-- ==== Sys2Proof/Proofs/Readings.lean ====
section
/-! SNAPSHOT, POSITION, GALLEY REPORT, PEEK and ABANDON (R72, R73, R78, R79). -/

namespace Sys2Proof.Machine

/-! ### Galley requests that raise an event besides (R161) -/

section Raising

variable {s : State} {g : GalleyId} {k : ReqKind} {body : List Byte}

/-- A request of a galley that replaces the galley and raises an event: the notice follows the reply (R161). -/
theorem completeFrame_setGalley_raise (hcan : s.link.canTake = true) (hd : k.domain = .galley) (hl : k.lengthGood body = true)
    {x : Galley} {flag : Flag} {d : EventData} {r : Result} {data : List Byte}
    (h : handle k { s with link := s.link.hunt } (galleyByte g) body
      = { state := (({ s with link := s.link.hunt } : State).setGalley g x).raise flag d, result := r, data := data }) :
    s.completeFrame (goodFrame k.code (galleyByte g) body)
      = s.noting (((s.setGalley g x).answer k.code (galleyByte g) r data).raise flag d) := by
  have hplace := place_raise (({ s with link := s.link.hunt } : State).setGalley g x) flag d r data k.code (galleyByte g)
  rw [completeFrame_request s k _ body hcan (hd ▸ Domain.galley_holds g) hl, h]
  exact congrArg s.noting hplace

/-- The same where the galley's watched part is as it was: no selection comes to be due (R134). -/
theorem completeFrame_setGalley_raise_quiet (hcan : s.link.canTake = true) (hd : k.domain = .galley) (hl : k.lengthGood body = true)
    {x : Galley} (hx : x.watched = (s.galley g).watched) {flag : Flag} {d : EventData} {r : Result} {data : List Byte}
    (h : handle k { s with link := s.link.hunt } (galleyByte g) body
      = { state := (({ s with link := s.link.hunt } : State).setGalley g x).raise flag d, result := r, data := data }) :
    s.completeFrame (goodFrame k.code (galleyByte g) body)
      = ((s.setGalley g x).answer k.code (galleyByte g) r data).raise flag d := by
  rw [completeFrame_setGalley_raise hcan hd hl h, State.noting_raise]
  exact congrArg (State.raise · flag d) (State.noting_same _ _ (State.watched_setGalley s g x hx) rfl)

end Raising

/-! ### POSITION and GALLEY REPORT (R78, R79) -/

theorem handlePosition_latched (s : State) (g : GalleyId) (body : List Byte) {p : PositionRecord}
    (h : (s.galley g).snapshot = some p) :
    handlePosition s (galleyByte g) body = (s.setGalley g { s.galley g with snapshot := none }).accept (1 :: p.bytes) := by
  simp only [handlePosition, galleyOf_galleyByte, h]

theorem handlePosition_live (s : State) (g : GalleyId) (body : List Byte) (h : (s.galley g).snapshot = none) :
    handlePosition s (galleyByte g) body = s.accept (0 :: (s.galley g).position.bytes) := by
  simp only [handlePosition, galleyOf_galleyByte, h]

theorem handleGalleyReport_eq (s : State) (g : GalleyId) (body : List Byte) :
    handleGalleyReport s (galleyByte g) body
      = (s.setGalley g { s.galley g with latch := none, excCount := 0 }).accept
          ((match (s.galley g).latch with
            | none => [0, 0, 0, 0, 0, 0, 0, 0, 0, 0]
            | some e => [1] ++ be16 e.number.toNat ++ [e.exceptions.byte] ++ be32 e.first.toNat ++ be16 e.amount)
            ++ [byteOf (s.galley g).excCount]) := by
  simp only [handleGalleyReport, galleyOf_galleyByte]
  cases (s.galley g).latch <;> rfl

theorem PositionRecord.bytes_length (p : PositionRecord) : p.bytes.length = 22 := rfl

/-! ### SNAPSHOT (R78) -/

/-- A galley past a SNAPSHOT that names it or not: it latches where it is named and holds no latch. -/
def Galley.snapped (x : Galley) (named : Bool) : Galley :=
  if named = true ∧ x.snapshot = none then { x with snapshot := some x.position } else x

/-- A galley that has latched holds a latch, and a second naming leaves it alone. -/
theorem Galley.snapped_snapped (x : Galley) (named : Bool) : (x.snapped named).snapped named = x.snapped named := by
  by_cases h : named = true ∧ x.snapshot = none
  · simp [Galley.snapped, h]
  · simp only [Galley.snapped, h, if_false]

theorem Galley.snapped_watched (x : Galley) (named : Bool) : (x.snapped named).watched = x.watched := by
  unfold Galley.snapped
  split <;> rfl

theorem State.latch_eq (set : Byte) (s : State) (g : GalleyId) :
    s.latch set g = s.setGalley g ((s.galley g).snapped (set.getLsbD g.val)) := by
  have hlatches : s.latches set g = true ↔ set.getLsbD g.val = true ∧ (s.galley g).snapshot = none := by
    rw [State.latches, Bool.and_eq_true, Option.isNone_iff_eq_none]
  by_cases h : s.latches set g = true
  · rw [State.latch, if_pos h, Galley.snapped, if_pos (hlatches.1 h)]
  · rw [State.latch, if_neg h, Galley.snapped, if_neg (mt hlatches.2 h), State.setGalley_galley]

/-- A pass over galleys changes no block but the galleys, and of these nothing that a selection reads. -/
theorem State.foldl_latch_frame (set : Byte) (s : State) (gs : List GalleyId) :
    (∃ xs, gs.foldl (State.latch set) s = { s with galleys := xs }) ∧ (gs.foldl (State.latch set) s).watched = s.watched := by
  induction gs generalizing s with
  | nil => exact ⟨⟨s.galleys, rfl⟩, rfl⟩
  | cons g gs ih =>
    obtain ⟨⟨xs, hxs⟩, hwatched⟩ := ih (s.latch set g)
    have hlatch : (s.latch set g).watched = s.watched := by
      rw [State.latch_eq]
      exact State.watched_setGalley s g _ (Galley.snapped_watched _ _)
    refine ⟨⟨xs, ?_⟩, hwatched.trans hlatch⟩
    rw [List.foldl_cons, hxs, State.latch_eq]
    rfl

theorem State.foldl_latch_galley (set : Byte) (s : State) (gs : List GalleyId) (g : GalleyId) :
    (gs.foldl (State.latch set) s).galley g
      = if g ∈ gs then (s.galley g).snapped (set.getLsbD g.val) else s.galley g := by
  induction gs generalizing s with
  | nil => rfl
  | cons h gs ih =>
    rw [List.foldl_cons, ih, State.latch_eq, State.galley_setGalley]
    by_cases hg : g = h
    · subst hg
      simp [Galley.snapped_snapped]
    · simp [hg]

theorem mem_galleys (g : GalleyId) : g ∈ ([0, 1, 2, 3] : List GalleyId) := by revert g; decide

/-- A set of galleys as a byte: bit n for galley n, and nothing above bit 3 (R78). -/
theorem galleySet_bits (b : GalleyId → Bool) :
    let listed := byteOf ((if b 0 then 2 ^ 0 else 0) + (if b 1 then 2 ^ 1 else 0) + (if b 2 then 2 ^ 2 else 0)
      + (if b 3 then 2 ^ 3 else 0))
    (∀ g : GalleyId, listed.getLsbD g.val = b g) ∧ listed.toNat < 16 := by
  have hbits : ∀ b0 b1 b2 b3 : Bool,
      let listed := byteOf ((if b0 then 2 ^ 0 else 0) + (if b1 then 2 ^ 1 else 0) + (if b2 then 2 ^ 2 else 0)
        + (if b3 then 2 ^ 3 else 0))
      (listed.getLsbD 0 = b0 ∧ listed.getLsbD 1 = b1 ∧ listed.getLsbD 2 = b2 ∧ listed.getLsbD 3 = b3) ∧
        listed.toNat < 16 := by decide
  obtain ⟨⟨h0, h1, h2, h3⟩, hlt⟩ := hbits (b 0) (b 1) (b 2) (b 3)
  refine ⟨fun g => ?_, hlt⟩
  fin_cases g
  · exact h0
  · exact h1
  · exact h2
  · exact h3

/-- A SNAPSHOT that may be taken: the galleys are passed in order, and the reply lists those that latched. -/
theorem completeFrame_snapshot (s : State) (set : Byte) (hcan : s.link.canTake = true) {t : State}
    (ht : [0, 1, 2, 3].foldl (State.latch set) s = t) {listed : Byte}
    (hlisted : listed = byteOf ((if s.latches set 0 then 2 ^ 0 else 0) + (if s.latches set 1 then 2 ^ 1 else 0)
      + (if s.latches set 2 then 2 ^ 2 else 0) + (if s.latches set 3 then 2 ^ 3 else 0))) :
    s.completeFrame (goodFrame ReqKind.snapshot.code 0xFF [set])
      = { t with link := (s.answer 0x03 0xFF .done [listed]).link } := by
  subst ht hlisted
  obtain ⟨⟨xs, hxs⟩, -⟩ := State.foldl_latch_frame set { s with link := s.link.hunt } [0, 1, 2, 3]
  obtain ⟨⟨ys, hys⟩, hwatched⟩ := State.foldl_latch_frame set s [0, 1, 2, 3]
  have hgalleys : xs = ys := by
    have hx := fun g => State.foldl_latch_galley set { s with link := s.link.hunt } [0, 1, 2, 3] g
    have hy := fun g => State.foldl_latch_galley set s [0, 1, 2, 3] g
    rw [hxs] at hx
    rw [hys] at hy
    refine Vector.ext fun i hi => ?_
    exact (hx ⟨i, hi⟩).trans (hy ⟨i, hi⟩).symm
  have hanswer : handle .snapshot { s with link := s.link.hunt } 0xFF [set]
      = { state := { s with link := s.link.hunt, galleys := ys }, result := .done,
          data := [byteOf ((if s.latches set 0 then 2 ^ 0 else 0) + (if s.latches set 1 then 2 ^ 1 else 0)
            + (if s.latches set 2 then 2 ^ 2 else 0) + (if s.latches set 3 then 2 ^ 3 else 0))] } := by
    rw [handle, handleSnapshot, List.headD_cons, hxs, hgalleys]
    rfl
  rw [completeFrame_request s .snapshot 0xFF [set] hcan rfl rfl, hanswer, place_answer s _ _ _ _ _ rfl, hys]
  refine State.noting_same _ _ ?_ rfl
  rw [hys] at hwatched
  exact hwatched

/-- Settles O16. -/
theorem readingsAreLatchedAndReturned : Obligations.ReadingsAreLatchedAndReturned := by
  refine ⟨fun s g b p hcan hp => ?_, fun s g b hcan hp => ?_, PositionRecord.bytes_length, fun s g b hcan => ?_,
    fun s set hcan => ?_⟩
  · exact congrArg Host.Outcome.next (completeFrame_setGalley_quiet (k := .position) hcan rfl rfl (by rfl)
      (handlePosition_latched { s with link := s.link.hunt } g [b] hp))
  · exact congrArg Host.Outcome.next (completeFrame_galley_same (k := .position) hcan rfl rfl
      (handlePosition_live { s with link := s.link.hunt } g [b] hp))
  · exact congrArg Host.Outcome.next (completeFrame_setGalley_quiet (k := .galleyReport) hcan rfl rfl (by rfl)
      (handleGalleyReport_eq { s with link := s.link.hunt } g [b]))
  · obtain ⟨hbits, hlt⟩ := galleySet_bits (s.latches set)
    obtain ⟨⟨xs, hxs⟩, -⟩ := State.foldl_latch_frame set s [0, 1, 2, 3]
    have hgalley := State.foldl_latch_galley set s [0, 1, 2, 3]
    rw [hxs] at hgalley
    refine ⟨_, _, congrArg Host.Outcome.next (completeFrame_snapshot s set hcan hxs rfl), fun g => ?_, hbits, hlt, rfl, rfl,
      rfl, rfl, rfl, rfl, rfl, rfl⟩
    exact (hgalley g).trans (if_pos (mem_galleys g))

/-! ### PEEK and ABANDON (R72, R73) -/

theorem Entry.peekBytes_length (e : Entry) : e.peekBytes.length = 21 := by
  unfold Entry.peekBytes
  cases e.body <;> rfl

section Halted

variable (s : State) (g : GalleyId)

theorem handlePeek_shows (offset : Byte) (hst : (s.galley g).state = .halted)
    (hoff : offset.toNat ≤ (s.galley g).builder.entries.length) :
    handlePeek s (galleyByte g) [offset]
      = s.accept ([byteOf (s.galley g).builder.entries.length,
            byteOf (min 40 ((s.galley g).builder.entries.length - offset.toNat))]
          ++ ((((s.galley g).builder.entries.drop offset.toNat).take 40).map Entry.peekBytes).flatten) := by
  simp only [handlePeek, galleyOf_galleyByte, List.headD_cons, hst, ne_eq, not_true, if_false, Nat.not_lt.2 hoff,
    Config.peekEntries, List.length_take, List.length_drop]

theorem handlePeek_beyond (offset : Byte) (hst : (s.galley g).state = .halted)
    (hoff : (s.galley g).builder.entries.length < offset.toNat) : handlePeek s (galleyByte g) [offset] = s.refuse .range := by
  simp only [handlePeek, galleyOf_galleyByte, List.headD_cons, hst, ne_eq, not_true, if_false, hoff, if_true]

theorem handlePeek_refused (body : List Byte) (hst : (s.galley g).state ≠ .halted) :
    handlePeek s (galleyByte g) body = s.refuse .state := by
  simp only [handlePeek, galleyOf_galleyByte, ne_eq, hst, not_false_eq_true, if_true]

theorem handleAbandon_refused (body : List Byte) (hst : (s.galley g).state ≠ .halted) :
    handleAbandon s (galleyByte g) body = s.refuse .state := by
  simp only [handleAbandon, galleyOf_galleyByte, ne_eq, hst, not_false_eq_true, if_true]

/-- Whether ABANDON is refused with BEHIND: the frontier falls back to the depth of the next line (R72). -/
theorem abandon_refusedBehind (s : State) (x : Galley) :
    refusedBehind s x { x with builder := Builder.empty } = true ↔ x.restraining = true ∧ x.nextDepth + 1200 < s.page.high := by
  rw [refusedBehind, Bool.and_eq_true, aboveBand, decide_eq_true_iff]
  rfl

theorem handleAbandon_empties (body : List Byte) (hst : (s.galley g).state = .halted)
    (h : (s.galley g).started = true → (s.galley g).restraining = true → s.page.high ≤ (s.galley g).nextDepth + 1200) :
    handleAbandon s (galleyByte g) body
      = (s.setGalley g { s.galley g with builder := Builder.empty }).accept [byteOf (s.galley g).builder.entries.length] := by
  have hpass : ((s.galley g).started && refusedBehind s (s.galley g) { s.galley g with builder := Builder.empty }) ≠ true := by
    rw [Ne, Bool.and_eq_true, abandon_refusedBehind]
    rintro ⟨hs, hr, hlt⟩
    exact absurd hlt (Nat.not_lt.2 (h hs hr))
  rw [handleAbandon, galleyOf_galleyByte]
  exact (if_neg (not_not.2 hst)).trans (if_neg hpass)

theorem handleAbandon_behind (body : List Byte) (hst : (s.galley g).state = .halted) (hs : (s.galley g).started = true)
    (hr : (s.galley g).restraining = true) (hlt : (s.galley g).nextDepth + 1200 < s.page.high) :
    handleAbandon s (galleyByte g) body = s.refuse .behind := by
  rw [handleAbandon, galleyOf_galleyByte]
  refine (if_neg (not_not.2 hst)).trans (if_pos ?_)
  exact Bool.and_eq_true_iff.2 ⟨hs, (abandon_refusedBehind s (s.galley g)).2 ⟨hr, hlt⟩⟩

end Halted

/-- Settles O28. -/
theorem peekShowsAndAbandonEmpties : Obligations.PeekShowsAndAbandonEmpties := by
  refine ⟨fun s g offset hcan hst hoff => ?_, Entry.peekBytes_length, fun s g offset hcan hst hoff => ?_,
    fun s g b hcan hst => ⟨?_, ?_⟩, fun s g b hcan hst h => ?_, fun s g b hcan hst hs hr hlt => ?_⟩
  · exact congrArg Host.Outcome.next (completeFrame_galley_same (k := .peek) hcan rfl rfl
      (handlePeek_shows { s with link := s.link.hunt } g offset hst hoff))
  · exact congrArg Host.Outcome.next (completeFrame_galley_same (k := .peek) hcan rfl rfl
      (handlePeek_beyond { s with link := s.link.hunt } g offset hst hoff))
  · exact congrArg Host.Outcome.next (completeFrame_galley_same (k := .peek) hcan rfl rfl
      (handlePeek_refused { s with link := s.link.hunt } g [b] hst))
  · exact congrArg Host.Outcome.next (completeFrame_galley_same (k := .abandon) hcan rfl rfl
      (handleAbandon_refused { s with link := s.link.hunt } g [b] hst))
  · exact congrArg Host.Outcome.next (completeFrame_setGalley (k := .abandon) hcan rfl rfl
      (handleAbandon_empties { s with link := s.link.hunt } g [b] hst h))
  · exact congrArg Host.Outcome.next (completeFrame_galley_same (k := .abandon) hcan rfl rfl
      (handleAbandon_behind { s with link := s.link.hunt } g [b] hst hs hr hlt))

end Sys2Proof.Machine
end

|---|

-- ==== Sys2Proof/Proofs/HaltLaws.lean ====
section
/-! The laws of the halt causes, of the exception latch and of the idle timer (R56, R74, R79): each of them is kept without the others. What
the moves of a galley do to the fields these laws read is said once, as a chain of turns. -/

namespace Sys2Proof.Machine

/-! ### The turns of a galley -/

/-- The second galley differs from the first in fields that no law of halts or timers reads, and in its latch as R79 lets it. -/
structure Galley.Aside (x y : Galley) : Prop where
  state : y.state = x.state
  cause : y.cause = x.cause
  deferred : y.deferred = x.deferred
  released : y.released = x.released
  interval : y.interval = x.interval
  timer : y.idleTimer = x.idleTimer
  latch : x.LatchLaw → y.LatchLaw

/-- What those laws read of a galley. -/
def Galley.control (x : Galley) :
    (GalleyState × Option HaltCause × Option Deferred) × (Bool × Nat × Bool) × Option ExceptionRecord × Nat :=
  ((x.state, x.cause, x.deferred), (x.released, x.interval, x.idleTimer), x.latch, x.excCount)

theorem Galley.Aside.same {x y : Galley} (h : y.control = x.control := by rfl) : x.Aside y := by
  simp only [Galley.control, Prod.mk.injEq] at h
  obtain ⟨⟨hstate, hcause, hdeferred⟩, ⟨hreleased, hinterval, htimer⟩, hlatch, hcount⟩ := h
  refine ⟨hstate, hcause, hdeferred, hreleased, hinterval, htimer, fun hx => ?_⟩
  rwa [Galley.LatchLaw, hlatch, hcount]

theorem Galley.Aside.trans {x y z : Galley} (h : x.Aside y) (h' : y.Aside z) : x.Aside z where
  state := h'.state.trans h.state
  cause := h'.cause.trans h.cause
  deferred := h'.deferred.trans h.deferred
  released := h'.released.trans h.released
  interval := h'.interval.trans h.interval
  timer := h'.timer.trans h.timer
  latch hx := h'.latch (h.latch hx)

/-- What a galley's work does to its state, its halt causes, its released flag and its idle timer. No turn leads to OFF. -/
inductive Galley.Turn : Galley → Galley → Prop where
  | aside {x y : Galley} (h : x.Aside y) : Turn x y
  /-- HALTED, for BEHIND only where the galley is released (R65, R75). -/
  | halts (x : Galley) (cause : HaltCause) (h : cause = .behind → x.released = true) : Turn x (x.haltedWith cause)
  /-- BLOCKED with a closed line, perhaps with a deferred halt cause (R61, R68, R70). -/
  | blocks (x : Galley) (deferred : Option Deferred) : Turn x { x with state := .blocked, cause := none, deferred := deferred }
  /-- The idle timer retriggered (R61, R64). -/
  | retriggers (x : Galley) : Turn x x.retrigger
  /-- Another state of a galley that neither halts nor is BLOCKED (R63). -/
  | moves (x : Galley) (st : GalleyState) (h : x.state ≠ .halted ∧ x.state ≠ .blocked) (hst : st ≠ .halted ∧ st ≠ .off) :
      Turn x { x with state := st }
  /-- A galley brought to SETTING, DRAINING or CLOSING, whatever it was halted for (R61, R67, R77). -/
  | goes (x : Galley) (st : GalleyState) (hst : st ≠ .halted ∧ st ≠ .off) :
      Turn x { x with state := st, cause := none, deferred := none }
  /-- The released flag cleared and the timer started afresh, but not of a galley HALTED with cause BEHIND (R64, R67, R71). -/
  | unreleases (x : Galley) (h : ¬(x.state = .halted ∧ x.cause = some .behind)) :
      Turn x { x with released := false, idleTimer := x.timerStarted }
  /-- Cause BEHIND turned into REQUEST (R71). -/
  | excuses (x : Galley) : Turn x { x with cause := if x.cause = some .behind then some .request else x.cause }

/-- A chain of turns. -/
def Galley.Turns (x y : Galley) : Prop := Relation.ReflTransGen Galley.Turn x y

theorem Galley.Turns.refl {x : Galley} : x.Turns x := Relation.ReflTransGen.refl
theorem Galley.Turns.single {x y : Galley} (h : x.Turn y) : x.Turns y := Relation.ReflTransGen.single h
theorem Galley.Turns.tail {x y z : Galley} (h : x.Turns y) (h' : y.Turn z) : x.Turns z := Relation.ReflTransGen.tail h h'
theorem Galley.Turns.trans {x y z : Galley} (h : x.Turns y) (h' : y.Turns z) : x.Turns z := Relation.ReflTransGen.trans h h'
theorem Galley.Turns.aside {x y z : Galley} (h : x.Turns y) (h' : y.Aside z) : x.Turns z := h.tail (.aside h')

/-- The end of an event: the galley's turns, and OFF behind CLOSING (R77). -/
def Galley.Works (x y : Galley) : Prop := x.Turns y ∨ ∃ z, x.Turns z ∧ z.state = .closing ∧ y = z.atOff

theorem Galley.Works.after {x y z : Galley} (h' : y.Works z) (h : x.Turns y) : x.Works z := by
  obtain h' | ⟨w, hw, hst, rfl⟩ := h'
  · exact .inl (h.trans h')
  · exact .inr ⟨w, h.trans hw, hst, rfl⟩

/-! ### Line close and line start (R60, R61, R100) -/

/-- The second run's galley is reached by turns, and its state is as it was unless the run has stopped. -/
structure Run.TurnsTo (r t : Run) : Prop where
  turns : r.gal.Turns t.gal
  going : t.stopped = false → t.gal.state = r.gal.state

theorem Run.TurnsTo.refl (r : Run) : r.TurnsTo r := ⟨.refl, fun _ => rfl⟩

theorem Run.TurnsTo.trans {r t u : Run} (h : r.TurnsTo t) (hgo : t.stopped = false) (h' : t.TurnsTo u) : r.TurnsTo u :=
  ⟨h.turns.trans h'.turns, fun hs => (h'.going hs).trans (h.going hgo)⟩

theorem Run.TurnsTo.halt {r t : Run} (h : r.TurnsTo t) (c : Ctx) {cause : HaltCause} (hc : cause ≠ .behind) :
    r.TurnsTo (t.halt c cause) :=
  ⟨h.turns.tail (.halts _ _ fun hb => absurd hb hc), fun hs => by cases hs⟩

|---|

■ **What this task involves**
Check each line of the records above for the word "getLsbD", then give the number of lines that have it, with no other words.

■ **Problem solution**
5